Cualquiera sea el medio por el que esa unidad se lleve adelante,
tendrá que orientarse hacia la defensa de los derechos concretos de
los trabajadores; ellos van a presionar sobre la conducción. La
unidad, para ser tal, tiene que ser representativa.
—¿Estima usted que el Gobierno podrá, en el futuro, evitar
explosiones sociales como las de mayo-junio?
—Esas explosiones constituyen un elemento más en la toma de
conciencia, por parte del país, de la situación creada. El Gobierno
no puede sino interpretarlos, mostrar que procura resolverlos por el
camino de la Revolución Nacional, o bien optar por la represión; no
creo que sea posible ni que el Gobierno lo desee.
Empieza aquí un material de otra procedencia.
-- ==== Sys2Proof/Machine/Dispatch.lean ====
section
/-! DEFINITION. The dispatch: one arm per constructor of Instr, each one call of that instruction's own meaning. `exec i s` runs
i from the state BEFORE it, whose PC is the instruction address (10_state.md R26, R27; notes/assumptions/9.md). -/

namespace Sys2Proof.Machine

def exec (i : Instr) (s : State) : Host.Outcome State Fault Refusal :=
  match i with
  -- LD r,n8 (R101)
  | .ldB_n8 n => Sys2Proof.Machine.execLdB_n8 n s
  | .ldC_n8 n => Sys2Proof.Machine.execLdC_n8 n s
  | .ldD_n8 n => Sys2Proof.Machine.execLdD_n8 n s
  | .ldE_n8 n => Sys2Proof.Machine.execLdE_n8 n s
  | .ldH_n8 n => Sys2Proof.Machine.execLdH_n8 n s
  | .ldL_n8 n => Sys2Proof.Machine.execLdL_n8 n s
  | .ldA_n8 n => Sys2Proof.Machine.execLdA_n8 n s
  -- LD rr,n16 (R102)
  | .ldBC_n16 n => Sys2Proof.Machine.execLdBC_n16 n s
  | .ldDE_n16 n => Sys2Proof.Machine.execLdDE_n16 n s
  | .ldHL_n16 n => Sys2Proof.Machine.execLdHL_n16 n s
  | .ldSP_n16 n => Sys2Proof.Machine.execLdSP_n16 n s
  -- LD r,r' (R103)
  | .ldB_B => Sys2Proof.Machine.execLdB_B s
  | .ldB_C => Sys2Proof.Machine.execLdB_C s
  | .ldB_D => Sys2Proof.Machine.execLdB_D s
  | .ldB_E => Sys2Proof.Machine.execLdB_E s
  | .ldB_H => Sys2Proof.Machine.execLdB_H s
  | .ldB_L => Sys2Proof.Machine.execLdB_L s
  | .ldB_A => Sys2Proof.Machine.execLdB_A s
  | .ldC_B => Sys2Proof.Machine.execLdC_B s
  | .ldC_C => Sys2Proof.Machine.execLdC_C s
  | .ldC_D => Sys2Proof.Machine.execLdC_D s
  | .ldC_E => Sys2Proof.Machine.execLdC_E s
  | .ldC_H => Sys2Proof.Machine.execLdC_H s
  | .ldC_L => Sys2Proof.Machine.execLdC_L s
  | .ldC_A => Sys2Proof.Machine.execLdC_A s
  | .ldD_B => Sys2Proof.Machine.execLdD_B s
  | .ldD_C => Sys2Proof.Machine.execLdD_C s
  | .ldD_D => Sys2Proof.Machine.execLdD_D s
  | .ldD_E => Sys2Proof.Machine.execLdD_E s
  | .ldD_H => Sys2Proof.Machine.execLdD_H s
  | .ldD_L => Sys2Proof.Machine.execLdD_L s
  | .ldD_A => Sys2Proof.Machine.execLdD_A s
  | .ldE_B => Sys2Proof.Machine.execLdE_B s
  | .ldE_C => Sys2Proof.Machine.execLdE_C s
  | .ldE_D => Sys2Proof.Machine.execLdE_D s
  | .ldE_E => Sys2Proof.Machine.execLdE_E s
  | .ldE_H => Sys2Proof.Machine.execLdE_H s
  | .ldE_L => Sys2Proof.Machine.execLdE_L s
  | .ldE_A => Sys2Proof.Machine.execLdE_A s
  | .ldH_B => Sys2Proof.Machine.execLdH_B s
  | .ldH_C => Sys2Proof.Machine.execLdH_C s
  | .ldH_D => Sys2Proof.Machine.execLdH_D s
  | .ldH_E => Sys2Proof.Machine.execLdH_E s
  | .ldH_H => Sys2Proof.Machine.execLdH_H s
  | .ldH_L => Sys2Proof.Machine.execLdH_L s
  | .ldH_A => Sys2Proof.Machine.execLdH_A s
  | .ldL_B => Sys2Proof.Machine.execLdL_B s
  | .ldL_C => Sys2Proof.Machine.execLdL_C s
  | .ldL_D => Sys2Proof.Machine.execLdL_D s
  | .ldL_E => Sys2Proof.Machine.execLdL_E s
  | .ldL_H => Sys2Proof.Machine.execLdL_H s
  | .ldL_L => Sys2Proof.Machine.execLdL_L s
  | .ldL_A => Sys2Proof.Machine.execLdL_A s
  | .ldA_B => Sys2Proof.Machine.execLdA_B s
  | .ldA_C => Sys2Proof.Machine.execLdA_C s
  | .ldA_D => Sys2Proof.Machine.execLdA_D s
  | .ldA_E => Sys2Proof.Machine.execLdA_E s
  | .ldA_H => Sys2Proof.Machine.execLdA_H s
  | .ldA_L => Sys2Proof.Machine.execLdA_L s
  | .ldA_A => Sys2Proof.Machine.execLdA_A s
  -- LD r,(HL) (R104)
  | .ldB_atHL => Sys2Proof.Machine.execLdB_atHL s
  | .ldC_atHL => Sys2Proof.Machine.execLdC_atHL s
  | .ldD_atHL => Sys2Proof.Machine.execLdD_atHL s
  | .ldE_atHL => Sys2Proof.Machine.execLdE_atHL s
  | .ldH_atHL => Sys2Proof.Machine.execLdH_atHL s
  | .ldL_atHL => Sys2Proof.Machine.execLdL_atHL s
  | .ldA_atHL => Sys2Proof.Machine.execLdA_atHL s
  -- LD (HL),r (R105)
  | .ldAtHL_B => Sys2Proof.Machine.execLdAtHL_B s
  | .ldAtHL_C => Sys2Proof.Machine.execLdAtHL_C s
  | .ldAtHL_D => Sys2Proof.Machine.execLdAtHL_D s
  | .ldAtHL_E => Sys2Proof.Machine.execLdAtHL_E s
  | .ldAtHL_H => Sys2Proof.Machine.execLdAtHL_H s
  | .ldAtHL_L => Sys2Proof.Machine.execLdAtHL_L s
  | .ldAtHL_A => Sys2Proof.Machine.execLdAtHL_A s
  -- LD (BC),A (R106)
  | .ldAtBC_A => Sys2Proof.Machine.execLdAtBC_A s
  -- LD (DE),A (R107)
  | .ldAtDE_A => Sys2Proof.Machine.execLdAtDE_A s
  -- LD A,(BC) (R108)
  | .ldA_atBC => Sys2Proof.Machine.execLdA_atBC s
  -- LD A,(DE) (R109)
  | .ldA_atDE => Sys2Proof.Machine.execLdA_atDE s
  -- LD (HL+),A (R110)
  | .ldAtHLinc_A => Sys2Proof.Machine.execLdAtHLinc_A s
  -- LD (HL-),A (R111)
  | .ldAtHLdec_A => Sys2Proof.Machine.execLdAtHLdec_A s
  -- LDH (n8),A (R112)
  | .ldhAtN8_A n => Sys2Proof.Machine.execLdhAtN8_A n s
  -- LDH A,(n8) (R113)
  | .ldhA_atN8 n => Sys2Proof.Machine.execLdhA_atN8 n s
  -- LD (C),A (R114)
  | .ldAtC_A => Sys2Proof.Machine.execLdAtC_A s
  -- LD A,(C) (R115)
  | .ldA_atC => Sys2Proof.Machine.execLdA_atC s
  -- LD (a16),A (R116)
  | .ldAtA16_A a => Sys2Proof.Machine.execLdAtA16_A a s
  -- LD A,(a16) (R117)
  | .ldA_atA16 a => Sys2Proof.Machine.execLdA_atA16 a s
  -- ADD A,r (R147)
  | .addA_B => Sys2Proof.Machine.execAddA_B s
  | .addA_C => Sys2Proof.Machine.execAddA_C s
  | .addA_D => Sys2Proof.Machine.execAddA_D s
  | .addA_E => Sys2Proof.Machine.execAddA_E s
  | .addA_H => Sys2Proof.Machine.execAddA_H s
  | .addA_L => Sys2Proof.Machine.execAddA_L s
  | .addA_A => Sys2Proof.Machine.execAddA_A s
  -- ADD A,(HL) (R148)
  | .addA_atHL => Sys2Proof.Machine.execAddA_atHL s
  -- ADD A,n8 (R149)
  | .addA_n8 n => Sys2Proof.Machine.execAddA_n8 n s
  -- SUB r (R150)
  | .subB => Sys2Proof.Machine.execSubB s
  | .subC => Sys2Proof.Machine.execSubC s
  | .subD => Sys2Proof.Machine.execSubD s
  | .subE => Sys2Proof.Machine.execSubE s
  | .subH => Sys2Proof.Machine.execSubH s
  | .subL => Sys2Proof.Machine.execSubL s
  | .subA => Sys2Proof.Machine.execSubA s
  -- SUB (HL) (R151)
  | .subAtHL => Sys2Proof.Machine.execSubAtHL s
  -- SUB n8 (R152)
  | .subN8 n => Sys2Proof.Machine.execSubN8 n s
  -- CP r (R153)
  | .cpB => Sys2Proof.Machine.execCpB s
  | .cpC => Sys2Proof.Machine.execCpC s
  | .cpD => Sys2Proof.Machine.execCpD s
  | .cpE => Sys2Proof.Machine.execCpE s
  | .cpH => Sys2Proof.Machine.execCpH s
  | .cpL => Sys2Proof.Machine.execCpL s
  | .cpA => Sys2Proof.Machine.execCpA s
  -- CP (HL) (R154)
  | .cpAtHL => Sys2Proof.Machine.execCpAtHL s
  -- CP n8 (R155)
  | .cpN8 n => Sys2Proof.Machine.execCpN8 n s
  -- XOR A (R156)
  | .xorA => Sys2Proof.Machine.execXorA s
  -- INC r (R157)
  | .incB => Sys2Proof.Machine.execIncB s
  | .incC => Sys2Proof.Machine.execIncC s
  | .incD => Sys2Proof.Machine.execIncD s
  | .incE => Sys2Proof.Machine.execIncE s
  | .incH => Sys2Proof.Machine.execIncH s
  | .incL => Sys2Proof.Machine.execIncL s
  | .incA => Sys2Proof.Machine.execIncA s
  -- DEC r (R158)
  | .decB => Sys2Proof.Machine.execDecB s
  | .decC => Sys2Proof.Machine.execDecC s
  | .decD => Sys2Proof.Machine.execDecD s
  | .decE => Sys2Proof.Machine.execDecE s
  | .decH => Sys2Proof.Machine.execDecH s
  | .decL => Sys2Proof.Machine.execDecL s
  | .decA => Sys2Proof.Machine.execDecA s
  -- INC rr (R159)
  | .incBC => Sys2Proof.Machine.execIncBC s
  | .incDE => Sys2Proof.Machine.execIncDE s
  | .incHL => Sys2Proof.Machine.execIncHL s
  | .incSP => Sys2Proof.Machine.execIncSP s
  -- DEC rr (R160)
  | .decBC => Sys2Proof.Machine.execDecBC s
  | .decDE => Sys2Proof.Machine.execDecDE s
  | .decHL => Sys2Proof.Machine.execDecHL s
  | .decSP => Sys2Proof.Machine.execDecSP s
  -- JR e8 (R174)
  | .jr e => Sys2Proof.Machine.execJr e s
  -- JR NZ,e8 (R175)
  | .jrNZ e => Sys2Proof.Machine.execJrNZ e s
  -- JR Z,e8 (R176)
  | .jrZ e => Sys2Proof.Machine.execJrZ e s
  -- CALL a16 (R177)
  | .call a => Sys2Proof.Machine.execCall a s
  -- RET (R178)
  | .ret => Sys2Proof.Machine.execRet s
  -- PUSH rr (R179)
  | .pushBC => Sys2Proof.Machine.execPushBC s
  | .pushDE => Sys2Proof.Machine.execPushDE s
  | .pushHL => Sys2Proof.Machine.execPushHL s
  -- POP rr (R180)
  | .popBC => Sys2Proof.Machine.execPopBC s
  | .popDE => Sys2Proof.Machine.execPopDE s
  | .popHL => Sys2Proof.Machine.execPopHL s
  -- RLA (R190)
  | .rla => Sys2Proof.Machine.execRla s
  -- RL r (R191)
  | .rlB => Sys2Proof.Machine.execRlB s
  | .rlC => Sys2Proof.Machine.execRlC s
  | .rlD => Sys2Proof.Machine.execRlD s
  | .rlE => Sys2Proof.Machine.execRlE s
  | .rlH => Sys2Proof.Machine.execRlH s
  | .rlL => Sys2Proof.Machine.execRlL s
  | .rlA => Sys2Proof.Machine.execRlA s
  -- BIT b,r (R192)
  | .bit0_B => Sys2Proof.Machine.execBit0_B s
  | .bit0_C => Sys2Proof.Machine.execBit0_C s
  | .bit0_D => Sys2Proof.Machine.execBit0_D s
  | .bit0_E => Sys2Proof.Machine.execBit0_E s
  | .bit0_H => Sys2Proof.Machine.execBit0_H s
  | .bit0_L => Sys2Proof.Machine.execBit0_L s
  | .bit0_A => Sys2Proof.Machine.execBit0_A s
  | .bit1_B => Sys2Proof.Machine.execBit1_B s
  | .bit1_C => Sys2Proof.Machine.execBit1_C s
  | .bit1_D => Sys2Proof.Machine.execBit1_D s
  | .bit1_E => Sys2Proof.Machine.execBit1_E s
  | .bit1_H => Sys2Proof.Machine.execBit1_H s
  | .bit1_L => Sys2Proof.Machine.execBit1_L s
  | .bit1_A => Sys2Proof.Machine.execBit1_A s
  | .bit2_B => Sys2Proof.Machine.execBit2_B s
  | .bit2_C => Sys2Proof.Machine.execBit2_C s
  | .bit2_D => Sys2Proof.Machine.execBit2_D s
  | .bit2_E => Sys2Proof.Machine.execBit2_E s
  | .bit2_H => Sys2Proof.Machine.execBit2_H s
  | .bit2_L => Sys2Proof.Machine.execBit2_L s
  | .bit2_A => Sys2Proof.Machine.execBit2_A s
  | .bit3_B => Sys2Proof.Machine.execBit3_B s
  | .bit3_C => Sys2Proof.Machine.execBit3_C s
  | .bit3_D => Sys2Proof.Machine.execBit3_D s
  | .bit3_E => Sys2Proof.Machine.execBit3_E s
  | .bit3_H => Sys2Proof.Machine.execBit3_H s
  | .bit3_L => Sys2Proof.Machine.execBit3_L s
  | .bit3_A => Sys2Proof.Machine.execBit3_A s
  | .bit4_B => Sys2Proof.Machine.execBit4_B s
  | .bit4_C => Sys2Proof.Machine.execBit4_C s
  | .bit4_D => Sys2Proof.Machine.execBit4_D s
  | .bit4_E => Sys2Proof.Machine.execBit4_E s
  | .bit4_H => Sys2Proof.Machine.execBit4_H s
  | .bit4_L => Sys2Proof.Machine.execBit4_L s
  | .bit4_A => Sys2Proof.Machine.execBit4_A s
  | .bit5_B => Sys2Proof.Machine.execBit5_B s
  | .bit5_C => Sys2Proof.Machine.execBit5_C s
  | .bit5_D => Sys2Proof.Machine.execBit5_D s
  | .bit5_E => Sys2Proof.Machine.execBit5_E s
  | .bit5_H => Sys2Proof.Machine.execBit5_H s
  | .bit5_L => Sys2Proof.Machine.execBit5_L s
  | .bit5_A => Sys2Proof.Machine.execBit5_A s
  | .bit6_B => Sys2Proof.Machine.execBit6_B s
  | .bit6_C => Sys2Proof.Machine.execBit6_C s
  | .bit6_D => Sys2Proof.Machine.execBit6_D s
  | .bit6_E => Sys2Proof.Machine.execBit6_E s
  | .bit6_H => Sys2Proof.Machine.execBit6_H s
  | .bit6_L => Sys2Proof.Machine.execBit6_L s
  | .bit6_A => Sys2Proof.Machine.execBit6_A s
  | .bit7_B => Sys2Proof.Machine.execBit7_B s
  | .bit7_C => Sys2Proof.Machine.execBit7_C s
  | .bit7_D => Sys2Proof.Machine.execBit7_D s
  | .bit7_E => Sys2Proof.Machine.execBit7_E s
  | .bit7_H => Sys2Proof.Machine.execBit7_H s
  | .bit7_L => Sys2Proof.Machine.execBit7_L s
  | .bit7_A => Sys2Proof.Machine.execBit7_A s

end Sys2Proof.Machine
end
—¿Ha fracasado la Revolución?
—La Revolución Argentina es parte de la Revolución Nacional y, como
tal, una etapa de un proceso. Lo que ocurre, en las actuales
circunstancias, es que dentro y fuera del Gobierno luchan las
fuerzas revolucionarias con las de la contrarrevolución. Eso no
puede prolongarse indefinidamente. Quienes creían que la Revolución
consiste en poner la casa en orden, comprobaron este año que el
desorden deriva de la frustración del país y de sus sectores
sociales. Si se hace de la estabilidad monetaria una ciudadela
inexpugnable, a costa del desarrollo acelerado y de un mínimo de
bienestar social, se acortan los planes de una crisis que sólo puede
evitarse asumiendo la Revolución en todos sus términos.
La semana pasada, AF salía para Francia, invitado a dictar una
conferencia; para evitar suspicacias, canceló una escala en Madrid.